La comparution immédiate...

La comparution immédiate :

Une procédure simplifiée…

Dans de nombreux cas, c’est le cas de toutes les affaires, dirons-nous « simples », pour les affaires de trafic de stupéfiants (pour les passeurs – transporteurs, souvent d’origine étrangère) Ils sont pris sur le fait. Il leur est difficile de nier l’évidence. La marchandise est là. Le seul but de l’interrogatoire est d’essayer de connaître l’amont et l’aval du trafic. Il est communément accepté que notre pays ne soit qu’un lieu de transit…

Mais, en général, les enquêteurs n’obtiennent rien ou presque (le passeur n’est qu’un intermédiaire « anonyme » qui ne connaît pas l’amont et l’aval), et aussi pour une bonne raison, c’est que le dialogue est difficile, même si la présence d’un interprète est requise (ce qui n’est pas toujours le cas, surtout avant l’arrivée au tribunal) et il arrive que certains signent (avouent) des faits qu’ils n’ont pas visiblement faits et/ou compris.
C’est également le cas des petits voleurs (à la tire, primaire (la 1ère fois), de tous les petits délits commis non contestables (vols, violences, conduite sans permis ou assurances, violence contre la force publique), et arrêtés sur le champ. Le délit est là… il est avoué…
Donc, le prévenu (celui qui n’est pas encore condamné) à l’issue de la « garde à vue » (rappel 48 h maxi) est présenté devant le Tribunal correctionnel, en comparution immédiate, et la décision de son sort est prise, aussitôt :
. la relaxe ou le non-lieu (les faits n’ont pas eu lieu, pas évidents, peu probables),
. la condamnation à une peine de prison avec sursis (la peine n’est pas exécutée sur le champ et ne sera exécutée que si le condamné fait l’objet d’une nouvelle condamnation),
. la condamnation à payer une amende,
. la condamnation à des jours-amendes (ex. : 10 € pendant 100 jours),
. la condamnation à des journées de TIG (Travail d’Intérêt Général). La prison est remplacée par des travaux à réaliser pendant les week-ends ou les vacances, au bénéfice de certaines collectivités, souvent mairies ou Eaux et forêts ou DDE (Equipement),
. la condamnation à une peine de prison ferme, mais la mise en exécution n’est pas immédiate,
. la condamnation à une peine de prison ferme et la mise en exécution immédiate (incarcération à la barre), donc du tribunal à la prison.
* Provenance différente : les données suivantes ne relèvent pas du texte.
-- ==== Sys2Proof/Machine/Flash.lean ====
section
/-! DEFINITION. Flash translation and media management (R274 to R303): physical units, capacity, the map, the journal
and its checkpoints, destaging, programming and erasing, reads and refresh, relocation, patrol, and the pools' states. -/

namespace Sys2Proof.Machine

/-! ## Geometry (R276, R278, R279) -/

/-- R280: the map values. -/
def lpnLost : Nat := 0xFFFFFFFFFD
/-- R280: UNMAPPED. -/
def lpnUnmapped : Nat := 0xFFFFFFFFFF

/-- R276: slots of a block. -/
def FlashSt.blockSlots (f : FlashSt) : Nat := 4 * f.ppb
/-- R276: the block that holds a PUN. -/
def FlashSt.blockOf (f : FlashSt) (pun : Nat) : Nat := pun / f.blockSlots
/-- R276: the first PUN of a block. -/
def FlashSt.firstPun (f : FlashSt) (b : Nat) : Nat := b * f.blockSlots
/-- R276: the channel of a block. -/
def FlashSt.chanOf (f : FlashSt) (b : Nat) : Nat := b / (128 * f.bpl)
/-- R278: the media pool of a block. -/
def FlashSt.mpoolOf (f : FlashSt) (b : Nat) : Nat := f.chanOf b / 4
/-- R276: the target of a block within its channel. -/
def FlashSt.targetOf (f : FlashSt) (b : Nat) : Nat := b / (8 * f.bpl) % 16
/-- R276: the LUN of a block within its target. -/
def FlashSt.lunOf (f : FlashSt) (b : Nat) : Nat := b / f.bpl % 8
/-- R275: the enabled targets of a channel, a bit each. -/
def FlashSt.chipsOf (f : FlashSt) (c : Nat) : Nat := Tbl.get f.chips 0 c
/-- R307: FLASH_CHANNELS. -/
def FlashSt.channels (f : FlashSt) : Nat := f.chips.foldl (fun m c => if c.2 = 0 then m else setBit m c.1 true) 0
/-- R307: FLASH_TARGETS. -/
def FlashSt.targets (f : FlashSt) : Nat := (f.chips.map fun c => popCount 16 c.2).sum
/-- R279: enabled LUNs of a channel. -/
def FlashSt.chanLuns (f : FlashSt) (c : Nat) : Nat := popCount 16 (f.chipsOf c) * f.luns
/-- R279: enabled LUNs of pool m. -/
def FlashSt.poolLuns (f : FlashSt) (m : Nat) : Nat := ((List.range 4).map fun c => f.chanLuns (4 * m + c)).sum
/-- R279: data bytes of a block in native mode. -/
def FlashSt.blockBytes (f : FlashSt) : Nat := f.ppb * 16384
/-- R307: MEDIA_RAW. -/
def FlashSt.raw (f : FlashSt) : Nat := f.targets * f.luns * f.bpl * f.blockBytes
/-- R274, R278: data bytes of a block run in SLC mode: one bit of the three or four of a cell. -/
def FlashSt.slcBytes (f : FlashSt) : Nat := f.blockBytes / (if f.qlc then 4 else 3)
/-- R275: whether a number names a block of an enabled target. -/
def FlashSt.isBlock (f : FlashSt) (b : Nat) : Bool :=
  f.bpl ≠ 0 && f.chanOf b < 64 && bit (f.chipsOf (f.chanOf b)) (f.targetOf b) && f.lunOf b < f.luns
/-- R279: W(m). -/
def FlashSt.working (f : FlashSt) (m : Nat) : Nat := 4 * f.poolLuns m

/-! ## Reserved areas (R278). Where the spec names no block, the place is the model's own. -/

/-- R275: enabled channels. -/
def FlashSt.enabledChans (f : FlashSt) : List Nat := (List.range 64).filter fun c => f.chipsOf c ≠ 0
/-- R278: the first enabled channels in 0 to 31 and in 32 to 63. -/
def FlashSt.anchorChans (f : FlashSt) : List Nat :=
  (f.enabledChans.find? (· < 32)).toList ++ (f.enabledChans.find? (32 ≤ ·)).toList
/-- R278: the anchor blocks: blocks 0 and 1 of LUN 0 of target 0, or of the first enabled target of the channel.
(DESIGN CHOICE, log entry 157) -/
def FlashSt.anchors (f : FlashSt) : List Nat :=
  f.anchorChans.flatMap fun c =>
    let b := (c * 16 + ((List.range 16).find? (bit (f.chipsOf c))).getD 0) * 8 * f.bpl
    [b, b + 1]
/-- R278: a block's place in the order of the blocks of its channel: the lower block numbers of every LUN first. -/
def FlashSt.rank (f : FlashSt) (b : Nat) : Nat :=
  let c := f.chanOf b
  b % f.bpl * f.chanLuns c + popCount (f.targetOf b) (f.chipsOf c) * f.luns + f.lunOf b
/-- R278: its place among the good blocks of the channel outside the anchor. -/
def FlashSt.place (f : FlashSt) (b : Nat) : Nat :=
  f.rank b - ((f.factoryBad ++ f.anchors).dedup.filter fun x => f.chanOf x == f.chanOf b && decide (f.rank x < f.rank b)).length
/-- The part of item i when `total` blocks are spread evenly over n items. -/
def shareOf (total n i : Nat) : Nat := total / n + (if i < total % n then 1 else 0)
/-- R278: blocks of the flush region. -/
def FlashSt.flushBlocks (f : FlashSt) : Nat := ceilDiv (20 * gib) (max 1 f.slcBytes)
/-- R278: blocks of the flush region on a channel, over every enabled channel. -/
def FlashSt.flushShare (f : FlashSt) (c : Nat) : Nat := shareOf f.flushBlocks f.enabledChans.length (f.enabledChans.idxOf c)
/-- R278: the channels c with c and c + 32 enabled. -/
def FlashSt.pairs (f : FlashSt) : List Nat := (List.range 32).filter fun c => f.chipsOf c ≠ 0 && f.chipsOf (c + 32) ≠ 0
/-- R278: blocks on a channel of areas of n blocks that are kept twice, on channels c and c + 32; over every enabled channel where no
pair is enabled. (DESIGN CHOICE, log entry 157) -/
def FlashSt.mirrorShare (f : FlashSt) (n c : Nat) : Nat :=
  if f.pairs.isEmpty then shareOf (2 * n) f.enabledChans.length (f.enabledChans.idxOf c)
  else if f.pairs.contains (c % 32) then shareOf n f.pairs.length (f.pairs.idxOf (c % 32)) else 0
/-- R278: blocks of a channel set aside, with `ckpt` blocks for a copy of the checkpoint area. -/
def FlashSt.asideWith (f : FlashSt) (ckpt c : Nat) : Nat :=
  f.flushShare c + f.mirrorShare (ceilDiv (8 * gib) (max 1 f.slcBytes) + ceilDiv gib (max 1 f.slcBytes) + ckpt) c
/-- R279: good blocks of a channel outside the anchor. -/
def FlashSt.chanGood (f : FlashSt) (c : Nat) : Nat :=
  f.chanLuns c * f.bpl - ((f.factoryBad ++ f.anchors).dedup.filter fun b => f.chanOf b == c).length
/-- R279: good blocks of pool m outside the reserved areas, with a number of blocks set aside on each channel. -/
def FlashSt.goodWith (f : FlashSt) (aside : Nat → Nat) (m : Nat) : Nat :=
  ((List.range 4).map fun c => f.chanGood (4 * m + c) - aside (4 * m + c)).sum
/-- R278: blocks for a copy of the checkpoint area: the least that hold 5 bytes per 4 KiB of the usable capacity which they leave.
(DESIGN CHOICE, log entry 157) -/
def FlashSt.ckptBlocks (f : FlashSt) : Nat :=
  let most := ((List.range 16).map fun m => (f.goodWith (f.asideWith 0) m - f.working m) * f.blockBytes).sum
  ceilDiv (5 * most) (max 1 (4096 * f.slcBytes + 10 * f.blockBytes))
/-- R278, R279: sets the reserved areas aside and counts the good blocks. (DESIGN CHOICE, log entry 157) -/
def FlashSt.plan (f : FlashSt) : FlashSt :=
  let n := f.ckptBlocks
  { f with aside := f.enabledChans.map fun c => (c, f.asideWith n c)
           good0 := (List.range 16).map fun m => (m, f.goodWith (f.asideWith n) m) }
/-- R278: whether a block lies in a reserved area, which runs in SLC mode. (DESIGN CHOICE, log entry 157) -/
def FlashSt.isReserved (f : FlashSt) (b : Nat) : Bool :=
  f.anchors.contains b || f.extra.contains b || (!f.factoryBad.contains b && decide (f.place b < Tbl.get f.aside 0 (f.chanOf b)))
/-- R278, R291: whether a block lies in the flush region. -/
def FlashSt.isFlush (f : FlashSt) (b : Nat) : Bool :=
  !f.anchors.contains b && !f.factoryBad.contains b && decide (f.place b < f.flushShare (f.chanOf b))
Il arrive « souvent » qu’une petite peine peut amener un gars en prison, car c’est la nième « petite peine » et les juges en ont marre de le voir…
. l’éventail des peines est quasi infini, les maximums sont fixés par le Code pénal, ils sont rarement appliqués.
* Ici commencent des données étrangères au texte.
/-- R113, R117: step 2 for a tile-compressed image: its header, mandatory keywords present and whole. (PRESUMED, log entry 15) -/
def fitsTiledHdr (b : Bytes) (h : FitsHdu) : Except Nat FitsTiled :=
  let n := h.cards
  let o : Option FitsTiled := do
    let bp ← fitsInt b n "ZBITPIX"
    let na ← fitsNat b n "ZNAXIS"
    let ax ← if 999 < na then none else fitsNats b n na "ZNAXIS"
    let cmp ← (fitsValue b n "ZCMPTYPE").bind fitsText
    let nf ← fitsNat b n "TFIELDS"
    let cols ← if 999 < nf then none else fitsColumns b n nf 0 0
    let row ← h.axes[0]?
    let rows ← h.axes[1]?
    let tile := (List.range na).map fun i => (fitsNat b n ("ZTILE" ++ toString (i + 1))).getD (if i = 0 then ax.getD 0 0 else 1)
    let theap := (fitsNat b n "THEAP").getD (row * rows)
    let comp := if cmp = asciiBytes "RICE_1" || cmp = asciiBytes "RICE_ONE" then 0 else if cmp = asciiBytes "GZIP_1" then 1
      else if cmp = asciiBytes "PLIO_1" then 2 else if cmp = asciiBytes "NOCOMPRESS" then 3 else 4
    let quant := match fitsValue b n "ZQUANTIZ" with
      | none => 0
      | some v => if fitsText v = some (asciiBytes "NO_DITHER") then 0
        else if fitsText v = some (asciiBytes "SUBTRACTIVE_DITHER_1") then 1 else 2
    let seed := (fitsNat b n "ZDITHER0").getD 0
    let t : FitsTiled := { bitpix := bp, axes := ax, tile := tile, comp := comp, bytepix := fitsParam b n "BYTEPIX" 4, blocksize := fitsParam b n "BLOCKSIZE" 32,
                           quant := quant, seed := seed, row := row, rows := rows, theap := theap,
                           heap := row * rows + h.pcount - theap, cols := cols }
    if ax.contains 0 || tile.contains 0 || (t.col "COMPRESSED_DATA").isNone || theap < row * rows ||
        (bp < 0 && quant == 1 && !(1 ≤ seed && seed ≤ 10000)) ||
        rows ≠ ((ax.zip tile).map fun p => ceilDiv p.1 p.2).foldl (fun x y => x * y) 1 then none
    else some t
  match o with
  | some t => .ok (if t.comp = 0 then t else { t with bytepix := t.pixel })
  | none => .error stCorrupt

/-- R104: whether ZSCALE or ZZERO is there, as a column or a keyword. -/
def fitsHas (b : Bytes) (h : FitsHdu) (t : FitsTiled) (key : String) : Bool := (t.col key).isSome || (fitsValue b h.cards key).isSome

/-- R104, R112: step 3 for a tile-compressed image. -/
def fitsTiledOk (b : Bytes) (h : FitsHdu) (t : FitsTiled) : Bool :=
  (t.axes.length == 2 || (t.axes.length == 3 && decide (t.axes.getD 2 0 ≤ 4))) && decide (t.axes.getD 0 0 ≤ 16384) &&
  decide (t.axes.getD 1 0 ≤ 16384) && (t.bitpix == 8 || t.bitpix == 16 || t.bitpix == 32 || t.bitpix == -32 || t.bitpix == -64) &&
  decide (t.comp < 4) &&
  (t.comp ≠ 0 || ((t.blocksize == 16 || t.blocksize == 32) && (t.bytepix == 1 || t.bytepix == 2 || t.bytepix == 4))) &&
  (!t.float || (decide (t.quant < 2) && fitsHas b h t "ZSCALE" && fitsHas b h t "ZZERO")) && decide (t.rows ≤ 1048576)

/-- The extent of a tile in one direction: `i` tiles of `tile` pixels precede it among `n` pixels. -/
def tileExtent (n tile i : Nat) : Nat := min tile (n - i * tile)

/-- The three directions of an image or tile: missing ones have one pixel. -/
def FitsTiled.dim (t : FitsTiled) (i : Nat) : Nat × Nat := (t.axes.getD i 1, t.tile.getD i 1)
Lors de ce jugement, tu peux être assisté par « ton » avocat ou par un avocat commis d’office (avocat de permanence).
Faisons une parenthèse : En France, tu as « toujours » la possibilité d’être assisté par un avocat, et ce, gratuitement, si tu fais appel à un avocat « commis d’office » et/ou si tu n’as pas de moyens financiers. Qui est-il ?
Dans les grandes villes, ce sont, souvent, des avocats « stagiaires » qui font partie d’un grand cabinet (quand il n’y a pas de stagiaires ni de « volontaires », les avocats ont l’obligation d’organiser « un tour de garde »). Ils sont payés, en fonction d’un forfait qui tourne autour de 120 €, par affaire, peut-être moins, s’ils sont de « permanence »… mais c’est souvent pour eux, une bonne école et une mission difficile.
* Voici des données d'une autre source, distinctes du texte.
/-- R438: REJOINED_RECEIVE. -/
def execRejoinedReceive (coord : Nat) (s : State) : Res :=
  whenRm 1 s fun s =>
    .next { s with ft := { s.ft with failed := s.ft.failed.filter fun c => c ≠ coord, heard := Tbl.del s.ft.heard coord,
                                     declared := Tbl.del s.ft.declared coord } }

/-! ## FENCE messages and refusals (R429 to R431, R435) -/

/-- R430, R431, R435: FENCE_MESSAGE_RECEIVE: a higher record raises the receiver's, and an owner that it fences moves its
stream to MOVED. (DESIGN CHOICE, log entry 83) -/
def execFenceMessageReceive (corpus member epoch owner : Nat) (s : State) : Res :=
  whenRm 1 s fun s =>
    let f := (epoch, owner)
    let by_ := s.coordOfRank owner
    let s1 := s.raiseFence corpus member f
    .next ((List.range Config.streams).foldl (fun (s : State) n =>
      if s.stored (oCorpusId n) ≠ corpus || s.member n ≠ member || !fenceLt (s.fenceOf n) f then s
      else
        match (s.stream n).state with
        | .idle => s
        | .moved => if (s.stream n).prot.movedTo = 0xFFFF then s.updProt n fun p => { p with movedTo := by_ } else s
        | _ => (s.moveStream n by_ stMoved).refuseIngest n) s1)

/-- R431: STALE_FENCE_REFUSAL: the device meets STALE_EPOCH_FENCE for its own stream. -/
def execStaleFenceRefusal (n epoch owner : Nat) (s : State) : Res :=
  withRmStream 1 n s fun s =>
    let by_ := s.coordOfRank owner
    match (s.stream n).state with
    | .idle => .next s
    | .moved => if (s.stream n).prot.movedTo = 0xFFFF then .next (s.updProt n fun p => { p with movedTo := by_ }) else .next s
    | _ =>
      if fenceLt (s.fenceOf n) (epoch, owner) then
        .next ((((s.count oFenceRefusedOwn 1).moveStream n by_ stStaleFence).refuseIngest n).recover 19 0 by_ epoch)
      else .next s

/-! ## Mirrors: the owner's side (R421 to R423, R435) -/

/-- R421: MIRROR_OPEN_ACK: a step of an open is acknowledged, or refused with a cause. -/
def execMirrorOpenAck (n cause : Nat) (s : State) : Res :=
  withRmStream 1 n s fun s =>
    let p := (s.stream n).prot
    if p.state ≠ 1 || p.openStep = 0 then .next s
    else if cause ≠ 0 then .next (s.unprotect n cause)
    else if p.openStep < 4 then .next (s.openSend n (p.openStep + 1))
    else .next (s.updProt n fun p => { p with state := 2, openStep := 0 })

/-- R435: stream n has delivered every batch that it had opened, so a planned handoff can end. -/
def State.handoffReady (s : State) (n : Nat) : Bool :=
  let r := s.run n
  r.toAdmit.isEmpty && r.firstOpen.isNone

/-- R435: the target of a planned handoff is asked to take the stream, once it has acknowledged the final snapshot. -/
def State.askHandoff (s : State) (n : Nat) : State :=
  let p := (s.stream n).prot
  match p.moveTo with
  | some c => if p.unacked.isEmpty && s.handoffReady n then s.emit (.mirror c mkMove n []) else s
  | none => s

/-- R422, R423: MIRROR_ACK_RECEIVE: the snapshots up to a SNAP_SEQ are acknowledged. -/
def execMirrorAckReceive (n seq : Nat) (s : State) : Res :=
  withRmStream 1 n s fun s =>
    let p := (s.stream n).prot
    let got := p.unacked.filter fun u => u.1 ≤ seq
    match got.getLast? with
    | none => .next s
    | some g =>
      let state' := if p.state = 3 || (p.state = 1 && p.openStep = 4) then 2 else p.state
      let s1 := s.updProt n fun p =>
        { p with state := state', openStep := if state' = 2 then 0 else p.openStep, ackedBatch := g.2.1
                 unacked := p.unacked.filter fun u => !(u.1 ≤ seq) }
      .next (s1.askHandoff n)

/-- R423: MIRROR_LAG: an acknowledgement more than 100 ms overdue. -/
def execMirrorLag (n : Nat) (s : State) : Res :=
  withRmStream 1 n s fun s =>
    let p := (s.stream n).prot
    if p.state = 2 && p.unacked.any fun u => u.2.2 + 100 * Config.ms < s.gtc then
      .next (s.updProt n fun p => { p with state := 3 })
    else .next s

/-- R420, R443: PARTNER of stream n is written; while RUNNING the old mirror is closed and a new one opened. -/
def State.setPartner (s : State) (n v : Nat) : State :=
  let old := s.partnerOf n
  if (s.stream n).state = .running then ((s.closeMirror n old).store (oPartner n) v).openMirror n
  else s.store (oPartner n) v

/-- R435: MOVE_TO: a planned handoff to a device that holds a PROTECTED mirror record of the stream. -/
def State.moveToCmd (s : State) (n v : Nat) : Except Nat State :=
  let p := (s.stream n).prot
  if (s.stream n).state ≠ .running || p.state ≠ 2 || s.partnerOf n ≠ v || p.moveTo.isSome then .error stState
  else
    let s1 := s.updProt n fun p => { p with moveTo := some v }
    if s1.handoffReady n && p.unacked.isEmpty then .ok (s1.sendSnapshot n) else .ok s1

/-! ## Durable marks: the owner's side (R424) -/

/-- R424: a mark of stream n has become durable. -/
def State.markDone (s : State) (n : Nat) (b : Bytes) (seq gtc : Nat) : State :=
  (s.setMarks n ((b :: s.marksOf n).take 2)).updProt n fun p => { p with markSeq := seq, markGtc := gtc, pendingMark := none }

/-- R424: MARK_TIMER: at a settle boundary, 10 s after the last mark was begun. -/
def execMarkTimer (n : Nat) (s : State) : Res :=
  withRmStream 1 n s fun s =>
    let p := (s.stream n).prot
    if (s.stream n).state ≠ .running || s.gtc < p.lastMark + 10 * Config.sec || p.pendingMark.isSome || !s.mirrors || !s.flashOn
    then .next s
    else
      let s1 := (s.takeSnapshot n).updProt n fun p => { p with lastMark := s.gtc }
      let x := s1.stream n
      let b := x.snapshot.getD []
      if s.mirrored n then
        .next ((s1.emit (.mirror (s.partnerOf n) mkMark n b)).updProt n fun p =>
          { p with pendingMark := some (b, x.snapSeq, s.gtc, s.partnerOf n) })
      else .next (s1.markDone n b x.snapSeq s.gtc)

/-- R424: MARK_ACK_RECEIVE: the holder of the mirror record has written the mark, so it is durable. -/
def execMarkAckReceive (n coord : Nat) (s : State) : Res :=
  withRmStream 1 n s fun s =>
    match (s.stream n).prot.pendingMark with
    | some (b, seq, gtc, c) => if c = coord then .next (s.markDone n b seq gtc) else .next s
    | none => .next s

/-! ## Mirrors and marks: the partner's side (R420 to R424, R429, R437) -/

/-- R420: the cause for which an open is refused, 0 for none. -/
def State.openRefused (s : State) (o : MirrorOpen) : Nat :=
  if s.freeMirror.isNone then 3
  else if (s.slotWith o.image).isNone then 2
  else if !o.models.all (s.modelReleased o.tenant) then 2
  else if !bit Config.arithRevs o.arith then 5
  else 0

/-- R420, R421, R429: MIRROR_OPEN_RECEIVE. -/
def execMirrorOpenReceive (coord stream : Nat) (o : MirrorOpen) (s : State) : Res :=
  whenRm 1 s fun s =>
    let held := s.heldFence o.member.1 o.member.2
    if fenceLt o.fence held then
      .next ((s.count oFenceRefusals 1).emit (.mirror coord mkStale stream (staleBody o.member.1 o.member.2 held)))
    else
      let s0 := match s.mirrorFor coord stream with | some r => s.closeRecord r.1 | none => s
      let cause := s0.openRefused o
      match s0.freeMirror with
      | none => .next (s0.emit (.mirror coord mkOpenAck stream (leBytes 1 3)))
      | some m =>
        if cause ≠ 0 then .next (s0.emit (.mirror coord mkOpenAck stream (leBytes 1 cause)))
        else
          let x : Mirror :=
            { owner := coord, stream := stream, image := o.image, tenant := o.tenant, settings := o.settings, fence := o.fence,
              marks := if o.mark.isEmpty then [] else [o.mark], member := o.member, partner := o.partner }
          let s1 := ((s0.setMirror m x).pin o.image fun p => p + 1).raiseFence o.member.1 o.member.2 o.fence
          .next (s1.emit (.mirror coord mkOpenAck stream (leBytes 1 0)))

/-- R420: MIRROR_CLOSE_RECEIVE. -/
def execMirrorCloseReceive (coord stream : Nat) (s : State) : Res :=
  whenRm 1 s fun s =>
    match s.mirrorFor coord stream with
    | some r => .next (s.closeRecord r.1)
    | none => .next s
Il doit « défendre » une personne qu’il ne connaît pas, avec lequel, il ne s’est entretenu (en privé) que quelques minutes, il a, certes, pris connaissance du dossier (ce qui est reproché), mais il n’en connaît que ce qui est écrit, parfois, une page… !
Il est vrai que, parfois et souvent, sa présence est quasi inutile. Les faits sont là. Son seul rôle sera d’essayer de minimiser la peine, en fonction de ce qu’il sait de la vie personnelle (travail, logement, etc…) et de la vie familiale de son « client ».
Je dois reconnaître que certains s’en tirent très bien et obtiennent la clémence du tribunal !
La présence d’un avocat et/ou d’un interprète (quand nécessaire) est quand même le gage d’une certaine impartialité et l’assurance que cela s’est passé et se passe dans des conditions normales… Mais la normalité existe-t-elle ?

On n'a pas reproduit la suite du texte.